== Exercise description ==
Your answer must be an exact transcription of the lines from the line with "def Tile.fillBusy (x" through the final line of the data.
*** Opening of Data for analysis ***
/-- A bank: registers, flow state and status (R78, R80, R92, R364, R367). -/
structure Bank where
  s : Vector W32 32 := Vector.replicate 32 0
  p : Vector Bool 8 := Vector.replicate 8 false
  v : Vector Vec 16 := Vector.replicate 16 0
  batt : Vector Batt 4 := Vector.replicate 4 {}
  acc : Vector (BitVec 32768) 2 := Vector.replicate 2 0
  ak : Vector Bool 2 := Vector.replicate 2 false
  pc : Nat := 0
  step : W32 := 0
  pending : List PWrite := []
  /-- Bytes of the pending-write area that a control core has edited, parsed at the next resume or restore (R81). -/
  pendRaw : Option Memory := none
  loops : List LoopEntry := []
  rmode : BitVec 2 := 0
  sp : W32 := 0
  spbase : W32 := 0
  splim : W32 := 0
  othr : W32 := 0x3F7F0000
  seqst : W32 := 0
  round : BitVec 8 := 0
  gdepth : BitVec 4 := 0
  fltc : BitVec 8 := 0
  flta : W32 := 0
  fltb : W32 := 0
  fltx : W64 := 0
  held : Vector HeldKey 4 := Vector.replicate 4 {}
  psn : BitVec 4 := 0
  umWait : Option GrantWait := none
  life : Life := .idle
  faulted : Bool := false
  frozen : Bool := false
  wait : BitVec 4 := 0
  /-- The issue checks of the bundle at `pc` have been made and it waits (R61). -/
  checked : Bool := false
  /-- An empty step after a taken branch is owed (R64). -/
  emptyStep : Bool := false
  /-- `yield` (false) or `halt` (true) adds empty steps until no write is pending (R64). -/
  ending : Option Bool := none
  /-- Scope of the barrier in which the bank has arrived (R265). -/
  arrived : Option (BitVec 3) := none
  /-- The cycle in which the bank last arrived in an episode, or was retired (R265, R266). -/
  arrivedAt : Nat := 0
  out : List Outstanding := []
  /-- The invalidations that a waiting fence found under way when, with every earlier access performed, it reached the home
  slices (R261); `none` until then. -/
  fence : Option (List Inval) := none
  deriving DecidableEq, Repr, Inhabited

/-! ## Channels (R152-R154, R232, R280) -/

/-- What is stored beside a slot: the sideband, the mark of the input port (the low byte of CONV's FLTA), and a
sideband parity error (R166, R168, R375). -/
structure SlotInfo where
  side : Sideband := {}
  mark : Option (BitVec 8) := none
  parity : Bool := false
  deriving DecidableEq, Repr, Inhabited

/-- The producer at the far end of a channel's route, as the loader bound it (R24). -/
inductive Producer where
  | tile (t : Site) (l : Leaf) (ch : Fin 8)
  | edge (mt : Site) (l : Leaf) (x : Fin 8)
  | feeder (d : DieId) (n : Nat)
  | elastic (d : DieId) (e : Fin 16) (t : Site)
  | none
  deriving DecidableEq, Repr, Inhabited

/-- What a producer sends along its route: a poke into a producer slot, a publish of a producer slot, whose payload may
have gone ahead with a poke (R154), or a pre-empt or fault-drain marker (R149). -/
inductive Sent where
  | poke (slot : Nat) (fmt : BitVec 4) (payload : Vec)
  | publish (slot : Nat) (tok : Token) (poked : Bool)
  | preempt
  | faultDrain
  deriving DecidableEq, Repr, Inhabited

/-- The parts of a route that an item has passed, which a slot release takes back (R177): their cycles on the die that it is
on, and the dies that it has left over a bridge, the last first, with the cycles of the parts there (R178). -/
structure RoutePath where
  cycles : Nat
  legs : List (DieId × Nat) := []
  deriving DecidableEq, Repr, Inhabited

/-- Something under way on a route: its producer, its partition, what it carries, and what it has learnt of its route: the
split ratio that OCFG gives (R152), and the parts that it has passed (R177). `none` stands for a route whose return the spec
does not time: one from a distributor. -/
structure Item where
  src : Producer
  part : BitVec 6
  leaf : Leaf
  graph : Nat
  body : Sent
  ratio : Nat := 1
  path : Option RoutePath := none
  deriving DecidableEq, Repr, Inhabited
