-- ==== Sys2Proof/Machine/Matrix.lean ====
section
/-!
DEFINITION. Matrix instructions and the macro sequencer (R190-R206). An op of this family takes a queue entry when its
bundle issues; the entry starts, runs and ends by itself, one cycle after another.
-/
namespace Sys2Proof.Machine

/-- The number of an accumulator. -/
def accNum (d : Bool) : Fin 2 := if d then 1 else 0

/-! ## Issue (R192, R196-R204) -/

/-- An op that takes a queue entry: it waits while the queue holds four, those included that have left it in this cycle
(R67, R192, R193). -/
def entryPlan (s : State) (reads : List RegRef) (check late : Option FaultInfo) (op : MsOp) : Plan :=
  { reads := reads, check := check, ready := decide (s.curTile.msq.length + s.curTile.left < 4), wait := 6, late := late,
    act := fun y => (y.onCurTile (fun t =>
      { t with msq := t.msq ++ [{ id := y.nextId, leaf := s.curLeaf, bank := s.cur.bank, bundle := s.curBank.pc,
                                  op := op, issued := s.cycleAt s.cur.tile, waits := s.covered s.curCtx s.curBank }] })).takeId }

/-- Line addresses of an `mlat`: consecutive, or gathered by the elements of vB (R196). -/
def mlatLines (base : Nat) (gather : Option Vec) : List Nat :=
  (List.range 32).map (fun n =>
    match gather with
    | some v => base + 64 * (elemBits v n 0x4 % 4096)
    | none => base + 64 * n)

/-- ALIGN, then SRANGE of the first line that lies outside (R204). -/
def linesCheck (c : LeafCtx) (base : Nat) (lines : List Nat) (n : Nat) : Option FaultInfo :=
  if base % 64 ≠ 0 then some (faultOf .align (BitVec.ofNat 32 base))
  else lines.findSome? (fun a => (c.outside a n).map (fun x => faultOf .srange (BitVec.ofNat 32 x)))

/-- `mlat` (R196). -/
def planMlat (g : Pg) (a : BitVec 5) (t : BitVec 4) (latch : Bool) (gather : Option (BitVec 4)) : State → SlotPlan :=
  guarded .m g (fun s =>
    let base := (s.curBank.rs a).toNat
    let lines := mlatLines base (gather.map s.curBank.rv)
    entryPlan s (readsS [a] ++ readsV gather.toList) (linesCheck s.curCtx base lines 64) none (.mlat latch t lines))
    nothing

/-- `mlatc` (R197). -/
def planMlatc (g : Pg) (ch : BitVec 3) (t : BitVec 4) (latch : Bool) : State → SlotPlan :=
  guarded .m g (fun s => entryPlan s [] (consumerCheck s.curCtx ch false) none (.mlatc latch t ch.toFin)) nothing

/-- The buffer of a latch: A0, A1, B0, B1 in this order. -/
def latchIx (latch buf : Bool) : Fin 4 := if latch then (if buf then 3 else 2) else (if buf then 1 else 0)

/-- The type that a latch load records, and the latch it loads (R196, R197). -/
def MsOp.load : MsOp → Option (Bool × BitVec 4)
  | .mlat l t _ => some (l, t)
  | .mlatc l t _ => some (l, t)
  | _ => none

/-- The recorded type that a latch will hold when the next entry of the queue starts: that of the last load ahead of
it, running or queued, else the current one (R198). -/
def Tile.typeAhead (x : Tile) (latch : Bool) : BitVec 4 :=
  let cur := x.latches[latchIx latch (if latch then x.curb else x.cura)].t
  ((x.msrun ++ x.msq).filterMap (fun e => e.op.load)).foldl (fun t p => if p.1 = latch then p.2 else t) cur

/-- FP8 codes: E4M3 and E5M2. -/
def fp8T (t : BitVec 4) : Bool := t == 0x9 || t == 0xA

/-- CONV of an `mma` whose type does not fit the latches (R198). -/
def mmaFault (x : Tile) (t : BitVec 4) : Option FaultInfo :=
  let ta := x.typeAhead false
  let tb := x.typeAhead true
  let fits := fun (u : BitVec 4) => if fp8T t then fp8T u else u == t
  if fits ta && fits tb then none else some (faultOf .conv (0#20 ++ t ++ ta ++ tb))

/-- `mma` (R198). -/
def planMma (g : Pg) (d : Bool) (t : BitVec 4) (bt : Bool) : State → SlotPlan :=
  guarded .m g (fun s =>
    entryPlan s [] none (mmaFault s.curTile t) (.mma (accNum d) t bt s.curBank.rmode)) nothing

/-- `mzero` (R199). -/
def planMzero (g : Pg) (d : Bool) : State → SlotPlan :=
  guarded .m g (fun s => entryPlan s [] none none (.mzero (accNum d))) nothing

/-- CHPROTO of an invalid drain route entry (R201). -/
def drainFault (c : LeafCtx) (e : Fin 8) : Option FaultInfo :=
  if (c.drain[e]).getLsbD 3 then none else some (faultOf .chproto (BitVec.ofNat 32 (0x800 + e.val * 16 + 6)))

/-- The output channel of a drain route entry (R201). -/
def LeafCtx.drainCh (c : LeafCtx) (e : Fin 8) : Fin 8 := ((c.drain[e]).extractLsb' 0 3).toFin

/-- `mdrain` (R200). The entry of a scalar form is read and checked at issue (R192, R201). -/
def planMdrain (g : Pg) (d : Bool) (u : BitVec 4) (sh : Bool) (steer : DrainSel) : State → SlotPlan :=
  guarded .m g (fun s =>
    match steer with
    | .scalar a =>
      let e := ((s.curBank.rs a).extractLsb' 0 3).toFin
      entryPlan s (readsS [a]) (drainFault s.curCtx e) none (.mdrain (accNum d) u sh (some (s.curCtx.drainCh e)) e)
    | .head ch => entryPlan s [] none none (.mdrain (accNum d) u sh none ch.toFin)) nothing

/-- `msav` (R202). -/
def planMsav (g : Pg) (d : Bool) (a : BitVec 5) : State → SlotPlan :=
  guarded .m g (fun s =>
    let x := (s.curBank.rs a).toNat
    entryPlan s (readsS [a]) (linesCheck s.curCtx x [x] 4096) none (.msav (accNum d) x)) nothing

/-- `mrst` (R202). -/
def planMrst (g : Pg) (d : Bool) (a : BitVec 5) : State → SlotPlan :=
  guarded .m g (fun s =>
    let x := (s.curBank.rs a).toNat
    entryPlan s (readsS [a]) (linesCheck s.curCtx x [x] 4096) none (.mrst (accNum d) x)) nothing

/-- Entries that a bank has issued and that have not ended (R203). -/
def Tile.entriesOf (x : Tile) (l : Leaf) (b : BankId) : List MsEntry :=
  (x.msrun ++ x.msq).filter (fun e => e.leaf == l && e.bank == b)

/-- `msync` (R203). -/
def planMsync (g : Pg) : State → SlotPlan :=
  guarded .m g (fun s => { ready := (s.curTile.entriesOf s.curLeaf s.cur.bank).isEmpty, wait := 8 }) nothing

/-! ## Starts (R192) -/

/-- The accumulator that an op works on. -/
def MsOp.acc : MsOp → Option (Fin 2)
  | .mma d .. => some d
  | .mzero d => some d
  | .mdrain d .. => some d
  | .msav d _ => some d
  | .mrst d _ => some d
  | _ => none

/-- The op uses the scratch port (R192). -/
def MsOp.scratchPort : MsOp → Bool
  | .mlat .. => true
  | .msav .. => true
  | .mrst .. => true
  | _ => false

/-- Two entries work on the same accumulator of the same bank. -/
def MsEntry.sameAcc (a b : MsEntry) : Bool :=
  match a.op.acc, b.op.acc with
  | some x, some y => x == y && a.leaf == b.leaf && a.bank == b.bank
  | _, _ => false

/-- A running `mma` reads the buffer that a load of a latch would fill: the one that is not current (R192). -/
def Tile.fillBusy (x : Tile) (latch : Bool) : Bool :=
  x.msrun.any (fun e =>
    match e.op with
    | .mma .. => if latch then e.bufB == !x.curb else e.bufA == !x.cura
    | _ => false)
*** Close of Data for analysis ***
== Response ==
def Tile.fillBusy (x : Tile) (latch : Bool) : Bool :=
  x.msrun.any (fun e =>
    match e.op with
    | .mma .. => if latch then e.bufB == !x.curb else e.bufA == !x.cura
    | _ => false)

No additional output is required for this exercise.